If the power grid in California is going to evolve to meet the needs of the state, then one of two things need to happen: people need to pull their heads out of their asses and realize that coal power is nowhere near as dirty as it was even 15 years ago (and *that* was a far cry from the level of pollution produced 50 years ago by coal), or they need to understand that the wind generators need to go somewhere and find a way to build it into the landscape.
I think you are missing the point. All of this talk about building generating capacity is irrelevant if the power distribution grid cannot deliver the power to where it is required. That is what the article does not say, the piece of wire between the power plant and your house can only deliver approximately 30% of the power an electric car infrastructure will require.

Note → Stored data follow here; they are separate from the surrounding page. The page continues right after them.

-- ==== Sys2Proof/Machine/Regs.lean ====
section
/-! DEFINITION. The register map: every register of the spec's register tables with its offset in register space
(01 R40 plus the offset of its own table), its instances, its width and its reset value, and every field with its
access code (00 R11 to R17). `BLOCK_NAME.FIELD` names a field as 00 R11 does. Fields marked "image" or "fuse" read
zero until they are loaded (R14). The performance counters share the layout of 04 R141. -/

namespace Sys2Proof.Machine

/-- The access codes of R13. -/
inductive Access where
  | ro | rw | rw1c | wo | rws | rc
  deriving DecidableEq, Repr

/-- A register or an array of registers: offset in register space of instance 0, stride and count of each index,
width in bits, reset value, and whether management firmware's writes reach its RO fields (R13). -/
structure Reg where
  base : Nat
  dims : List (Nat × Nat)
  width : Nat
  reset : Nat
  fw : Bool
  deriving DecidableEq, Repr

/-- A field of a register: its lowest bit, width and access code. -/
structure Fld where
  reg : Reg
  lo : Nat
  width : Nat
  acc : Access
  deriving DecidableEq, Repr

For a moment think about what is happening. The kilowatts, per vehicle, once delivered by oil is delivered by wire. I however cannot speak to the sanity of sitting in a traffic jam for hours of the day but if we maintain this "way of life" ALL of that infrastructure HAS to be upgraded if people are to charge their cars at home and if parking stations are to be equipped with charging facilities.

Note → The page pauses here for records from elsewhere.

/-- A result write ends. -/
def State.redWriteEnd (s : State) (v e l va : Nat) (err : Bool) : State :=
  let x := s.redLane v e l
  match x.out.find? (fun o => o.1 = va) with
  | none => s
  | some o =>
    let s := s.recvMsg (.reply (.redEntry v e l) va (if err then .busError else .done))
    let s := s.setRedLane v e l { x with out := x.out.erase o }
    let s := if err then s.redFail v e l o.2 false else s
    s.redTry v e

/-- `RED_RESULT_WRITE_ACK` (06 R208). -/
def execRedResultWriteAck (v : VatId) (e : EntryIx) (lane : Fin 16) (va : Nat) (res : Ack) (s : State) :
    Host.Outcome State Fault Refusal :=
  .next (s.redWriteEnd v e lane va (res = .err))

/-- The rule of 06 R206 for the registers of an entry: a write while `BUSY` and not `FAULT` is ignored and counted. -/
def State.redGuard (s : State) (v e : Nat) (act : State → State) : State :=
  if !s.vatLive v then s
  else if s.bit VAT_RED_STAT.BUSY v e && !s.bit VAT_RED_STAT.FAULT v e then s.redCfgErr v
  else act s

/-- `RED_CFG_WRITE` (06 R206, R208): while `FAULT` is 1, it clears the entry and discards its early partials. -/
def execRedCfgWrite (v : VatId) (e : EntryIx) (data : Dword) (s : State) : Host.Outcome State Fault Refusal :=
  .next (s.redGuard v e (fun s =>
    let s := if s.bit VAT_RED_STAT.FAULT v e then
        let s := (s.clearLanes v e).setReg VAT_RED_STAT 0 v e
        let x := s.churn v
        let mine := fun (p : Partial) => p.tag.toNat % 64 = e.val
        let s := s.setChurn v { x with early := x.early.filter (fun p => !mine p) }
        (x.early.filter mine).foldl (fun s _ => s.redCfgErr v) s
      else s
    s.setReg VAT_RED_CFG (data &&& 0x007FFFFFFFFFFFFF) v e))

/-- `RED_DST_WRITE` (06 R206). -/
def execRedDstWrite (v : VatId) (e : EntryIx) (data : Dword) (s : State) : Host.Outcome State Fault Refusal :=
  .next (s.redGuard v e (fun s => s.setReg VAT_RED_DST (data &&& 0xFFFFFFFFFFFF) v e))

/-- `RED_XFWD_WRITE` (15 R474). -/
def execRedXfwdWrite (v : VatId) (e : EntryIx) (data : Dword) (s : State) : Host.Outcome State Fault Refusal :=
  .next (s.redGuard v e (fun s => s.setReg VAT_RED_XFWD (data &&& 0xFFFFFFFF) v e))

/-! ### Invocations (06 R209) -/

/-- `CHURN_INVOCATION_START` (06 R209): the next invocation starts with program memory as it is now; entries that waited
for a queue place complete. -/
def execChurnInvocationStart (v : VatId) (s : State) : Host.Outcome State Fault Refusal :=
  let x := s.churn v
  .next (if !s.accepts v ∨ x.run.isSome then s
    else match x.invq with
      | [] => s
      | i :: rest =>
        let prog := (List.range 2048).filterMap (fun k =>
          let w : Word := (s.reg VAT_CHURN_PROG v k).setWidth 32
          if w = 0 then none else some (k, w))
        let regs : SMap Dword := smSet 0 (smSet 0 [] 1 (i.arg.setWidth 64)) 2 (BitVec.ofNat 64 i.kind)
        let st := if i.kind = 0 then some (64 + i.arg.toNat % 64) else none
        let s := s.setChurn v { x with invq := rest, run := some { stream := st, pc := i.entry, regs := regs, prog := prog } }
        (List.range 64).foldl (fun s e => s.redTry v e) s)

/-- `CHURN_CALL_WRITE` (06 R209): a full queue withholds its acknowledge. -/
def execChurnCallWrite (v : VatId) (data : Dword) (s : State) : Host.Outcome State Fault Refusal :=
  .next (if !s.accepts v ∨ s.invFull v then s
    else s.invoke v ⟨bvBits data 32 11, data.setWidth 32, 1⟩)

/-- `CHURN_SEED_WRITE` (06 R208). -/
def execChurnSeedWrite (v : VatId) (seed : Word) (s : State) : Host.Outcome State Fault Refusal :=
  .next (if !s.vatLive v then s
    else (s.setFld VAT_CHURN_SEED.SEED seed.toNat v).setChurn v { s.churn v with k := 0 })

/-- `CHURN_RSEED_WRITE` (06 R211). -/
def execChurnRseedWrite (v : VatId) (seed : Dword) (s : State) : Host.Outcome State Fault Refusal :=
  .next (if !s.vatLive v then s
    else (s.setReg VAT_CHURN_RSEED seed v).setChurn v
      { s.churn v with rng := if seed = 0 then 0x9E3779B97F4A7C15 else seed })

/-! ### Program instructions (06 R210) -/

/-- The word of a churn instruction. -/
def encC (op : BitVec 6) (a : CArg) : Word := op ++ a.rd ++ a.ra ++ a.rb ++ a.imm

/-- The code of an integer operation. -/
def churnOpCode : ChurnOp → BitVec 6
  | .add => 1 | .sub => 2 | .and => 3 | .or => 4 | .xor => 5 | .sll => 6 | .srl => 7 | .minu => 8 | .maxu => 9
  | .min => 10 | .max => 11

/-- The code of a binary32 operation. -/
def churnFCode : ChurnF → BitVec 6
  | .fadd => 0x13 | .fsub => 0x14 | .fmul => 0x15

/-- The code of a branch. -/
def churnBrCode : ChurnBr → BitVec 6
  | .beq => 0x1A | .bne => 0x1B | .bltu => 0x1C

/-- Is the word a reserved op, or is a field that its operation does not use non-zero (06 R210, R212)? -/
def churnReserved (w : Word) : Bool :=
  let op := bvBits w 26 6
  let rd := bvBits w 22 4 ≠ 0
  let ra := bvBits w 18 4 ≠ 0
  let rb := bvBits w 14 4 ≠ 0
  let imm := bvBits w 0 14 ≠ 0
  if op = 0 ∨ 0x21 ≤ op then true
  else if op ≤ 0x0B then imm
  else if op ≤ 0x11 then rb
  else if op ≤ 0x15 then imm
  else if op ≤ 0x17 then rb || imm
  else if op = 0x18 then ra || rb || imm
  else if op = 0x19 then rd || rb
  else if op ≤ 0x1C then rd
  else if op = 0x1D then rd || imm
  else if op = 0x1E then rd || rb
  else if op = 0x1F then rd || imm
  else rd || ra || rb || imm

/-- A churn register; `c0` reads zero. -/
def ChurnRun.c (r : ChurnRun) (i : BitVec 4) : Dword := if i = 0 then 0 else smGet 0 r.regs i.toNat

/-- Write a churn register; a write to `c0` is ignored. -/
def ChurnRun.setC (r : ChurnRun) (i : BitVec 4) (d : Dword) : ChurnRun :=
  if i = 0 then r else { r with regs := smSet 0 r.regs i.toNat d }

/-- The program of a churn, replaced. -/
def State.setRun (s : State) (v : Nat) (r : Option ChurnRun) : State := s.setChurn v { s.churn v with run := r }

/-- A program fault at `pc` (06 R212). -/
def State.progFault (s : State) (v pc : Nat) : State :=
  (((s.bumpErr VAT_CHURN_ERR1.PROG_FAULT v).setFld VAT_CHURN_STAT.FAULT_PC pc v).setRun v none).churnFault v

/-- The program goes on at `pc + off`; a `PC` outside the program memory is a program fault, whose recorded value the
spec leaves open (log 3). -/
def State.churnNext (s : State) (v : Nat) (r : ChurnRun) (off : Int := 1) : State :=
  let pc := (r.pc : Int) + off
  if pc < 0 ∨ 2048 ≤ pc then s.drawn.progFault v (Config.freeNat s.free % 2048)
  else s.setRun v (some { r with pc := pc.toNat, count := r.count + 1, wait := none })

/-- Run one instruction word (06 R209, R212): nothing happens where no program runs, where it waits, where the word is
not the one at its `PC` (log 8), or at the instruction limit. -/
def State.churnIssue (s : State) (v : Nat) (w : Word) (act : ChurnRun → State → State) : State :=
  if !s.vatLive v then s
  else match (s.churn v).run with
    | none => s
    | some r =>
      if r.wait.isSome ∨ 65536 ≤ r.count ∨ smGet 0 r.prog r.pc ≠ w then s
      else if churnReserved w then s.progFault v r.pc
      else act r s

/-- Run an instruction that writes a register. -/
def State.churnSet (s : State) (v : Nat) (op : BitVec 6) (a : CArg) (f : ChurnRun → Dword) : State :=
  s.churnIssue v (encC op a) (fun r s => s.churnNext v (r.setC a.rd (f r)))

/-- The result of an integer operation. -/
def churnAlu (op : ChurnOp) (x y : Dword) : Dword :=
  match op with
  | .add => x + y
  | .sub => x - y
  | .and => x &&& y
  | .or => x ||| y
  | .xor => x ^^^ y
  | .sll => x <<< bvBits y 0 6
  | .srl => x >>> bvBits y 0 6
  | .minu => if x.ult y then x else y
  | .maxu => if x.ult y then y else x
  | .min => if x.slt y then x else y
  | .max => if x.slt y then y else x

/-- `CHURN_ALU` (06 R210). -/
def execChurnAlu (v : VatId) (op : ChurnOp) (a : CArg) (s : State) : Host.Outcome State Fault Refusal :=
  .next (s.churnSet v (churnOpCode op) a (fun r => churnAlu op (r.c a.ra) (r.c a.rb)))

/-- `CHURN_ADDI` (06 R210). -/
def execChurnAddi (v : VatId) (a : CArg) (s : State) : Host.Outcome State Fault Refusal :=
  .next (s.churnSet v 0x0C a (fun r => r.c a.ra + a.imm.signExtend 64))

/-- `CHURN_SHLI` (06 R210). -/
def execChurnShli (v : VatId) (a : CArg) (s : State) : Host.Outcome State Fault Refusal :=
  .next (s.churnSet v 0x0D a (fun r => (r.c a.ra <<< 14) ||| a.imm.setWidth 64))

/-- A page fault of a churn program (06 R212, 13 R402): a record and a program fault. -/
def State.churnPageFault (s : State) (v va reason : Nat) (write : Bool) : State :=
  let s := match s.partOf v with
    | some q => s.xltFault q 2 v va reason (churnXltInfo v write)
    | none => s
  match (s.churn v).run with
  | some r => s.progFault v r.pc
  | none => s

/-- The address of a churn `LD` or `ST`: its sum modulo 2^64. -/
def churnAddr (r : ChurnRun) (a : CArg) : Nat := (r.c a.ra + (a.imm.signExtend 64 <<< 3)).toNat

/-- A memory access of a churn program: checks, translation, and the request (06 R210, R212). A miss waits for its
walk and the instruction is run again. -/
def State.churnAccess (s : State) (v : Nat) (r : ChurnRun) (va : Nat) (write : Bool) (w : ChurnWait)
    (op : Nat → Bool → MemOp) (ev : Dword → Option Dword) : State :=
  if va % 8 ≠ 0 ∨ 2 ^ 48 ≤ va then s.progFault v r.pc
  else
    match s.xlate v va write with
    | .ga a s =>
      let go := fun (s : State) =>
        let s := match r.stream, ev a with
          | some st, some h => s.sign v st h
          | _, _ => s
        (s.setRun v (some { r with wait := some w })).send
          (.req (.churn v) 0 (if write then a &&& ~~~63 else a) (op (va % 64) false))
      match r.stream with
      | some st => if write then s.signed v st go else go s
      | none => go s
    | .reg off => (s.setRun v (some { r with wait := some w })).send (.req (.churn v) 0 (regSpace off) (op (va % 64) true))
    | .fault reason s => s.churnPageFault v va reason write
    | .miss =>
      match (s.partOf v).bind (fun q => s.walkRequest v q ⟨.churn v, va, write, false⟩) with
      | none => s
      | some s => s.setRun v (some { r with wait := some .walk })
    | .deny => s.progFault v r.pc
    | .noPart => s.progFault v r.pc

Keeping in mind that I'm an environmentalist myself when I say this... the reason that the power industry in California hasn't moved at the rate it needs to is because of the enviro-nazis blocking the construction of nuclear and coal plants
Keep in mind that I am an advocate of deploying Nuclear Power responsibly when I say this ... the reason the Nuclear industry hasn't expanded is because it is rife with Basis Design Issues when deploying new plants. The NRC commissioned Nuclear plant manufacturers (Westinghouse, General Electric, Bechtel, Sargent & Lundy, Northern States Power and Commonwealth Edison) to come up design recommendations to improve the safety of the plants but the AP-1000 incorporates none of the design changes the industry *itself* recommends be applied to reactor facility design. This has nothing to do with anyone or anything other than economic reasons and design changes made to produce the AP-1000 design are there to make Nuclear plants cheaper to build, but they are still expensive. Coal plants are a completely different argument and can be built with the standard 40-50 year finance plan that these plants are built with as the risk affecting return is different. Yes a modern coal plant is more efficient but it still produced a lot of carbon externality.
If anything a decentralisation of the grid will reduce the *cost* of the upgrades required to deliver the current to charge electric vehicles. I doubt there is any party who won't benefit from evolving the grid as the time has certainly come to drive efficiency into it for many other reasons. Our society is encountering growing pains. Our society either adapts to these changes or it withers. The status quo has to change and the opportunity we have now is to create more balanced lifestyles that takes the pressure off our infrastructure.
Every transaction our society conducts costs energy and you must have the means to *deliver* that energy to where it is required. Until we reduce and balance the energetic costs required to run our society we will continue to encounter these types of problems and building new power plants is analogous to printing money in this respect. Quite simply humanity has choice of sustaining growth or growing sustainability.